Barium sulphate is magic ingredient in Purdue University’s white paint, which could replace air conditioning with its 98.1% reflection of sunlight

Xiulin Ruan, a Purdue University professor of mechanical engineering, holds up his lab’s sample of the whitest paint on record.
Xiulin Ruan, a Purdue University professor of mechanical engineering, holds up his lab’s sample of the whitest paint on record. Credit: Purdue University/Jared Pike

The world’s whitest white paint, able to reflect up to 98.1% of sunlight, has a significant cooling effect and when applied to buildings could reduce reliance on energy-sapping air conditioning, the US researchers behind the formulation have claimed.

The paint was refined by engineers at Purdue University over the last six years and exploits a high concentration of barium sulphate, a chemical compound used in photo paper and cosmetics, to boost reflectance and bounce infrared heat away from surfaces.

According to the team’s estimates, a 1,000ft2 area of roof covered with the paint could have a cooling power of 10kW, making it more effective than central air conditioners used in most US homes.

Painting roofs white is an ancient and proven technique to cool buildings. However, today’s commercially available white paints only reflect 80%-90% of sunlight and are unable to make surfaces cooler than ambient temperatures.
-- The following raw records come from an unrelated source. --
-- ==== Sys2Proof/Machine/Ops.lean ====
section
/-! DEFINITION. The shared operations of the two meanings: drive the inputs of a datapath, sample its outputs, take
the next record.

There is no operation on memory (20_memory.md R40) and none on registers (10_state.md R20). TAKING AN EXCEPTION has no
operation here, and none returns from one: no trap is ever taken, no state is saved, no mode changes, no vector is
read (60_exceptions.md R140, R143, R145, R146). -/

namespace Sys2Proof.Machine

/-- Drive the four ENCODE inputs together (20_memory.md R47, R48). -/
def State.driveEnc (t f d o : Drive) (s : State) : State :=
  { s with encTimestamp := t, encFlowRate := f, encDeposit := d, encOwedDeposit := o }

/-- Drive the DECODE input (20_memory.md R47). -/
def State.driveDec (w : Drive) (s : State) : State :=
  { s with decWord := w }

/-- Record a sample of `enc_word`. -/
def State.putEncSample (w : Word) (s : State) : State :=
  { s with sampledEncWord := some w }

/-- Record one sample of all four `dec_*` outputs. -/
def State.putDecSample (x : DecodeOutputs) (s : State) : State :=
  { s with sampledDec := some x }

/-- Set which records wait to be presented. -/
def State.putPending (rs : List Record) (s : State) : State :=
  { s with pending := rs }

/-- Sample `enc_word` (70_reset_and_hazards.md R164): one atomic step on one set of inputs (20_memory.md R48), refused
in the cases of 60_exceptions.md R152 and in no other. -/
def sampleEnc (s : State) : Host.Outcome State Fault Refusal :=
  match s.sampling with
  | .early => .refused .sampledBeforeSettled
  | .settled =>
    match s.encWordNow with
    | some w => .next (s.putEncSample w)
    | none => .refused s.inputRefusal

/-- Sample the four `dec_*` outputs together (70_reset_and_hazards.md R164, 20_memory.md R48), refused in the cases of
60_exceptions.md R152 and in no other. -/
def sampleDec (s : State) : Host.Outcome State Fault Refusal :=
  match s.sampling with
  | .early => .refused .sampledBeforeSettled
  | .settled =>
    match s.decOutputsNow with
    | some x => .next (s.putDecSample x)
    | none => .refused s.inputRefusal

/-- The next record the surrounding system presents, and the state without it. The block has no program counter and
fetches nothing (10_state.md R21); the order is the surrounding system's. -/
def nextRecord (s : State) : Option (Record × State) :=
  match s.pending with
  | [] => none
  | r :: rest => some (r, s.putPending rest)

/-- Present the record whose bits are `bits` next, before those already waiting. -/
def presentBits (bits : Nat) (s : State) : State :=
  s.putPending (recordOfBits bits :: s.pending)

end Sys2Proof.Machine
end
Tests on the new paint revealed that in strong sunlight it could cool surfaces by 8°Fahrenheit below ambient surroundings, at night a drop of 19° was recorded.

The secret to this impressive performance is the high concentration of barium sulphate used as pigment. Unlike conventional titanium dioxide pigment, it does not absorb UV light and the inclusion of particles of various sizes scatters a wider range of the light spectrum.

The combination of high light reflectance and the radiation of infrared heat at a wavelength that is not absorbed by air serves to lower surface temperatures below ambient air temperature.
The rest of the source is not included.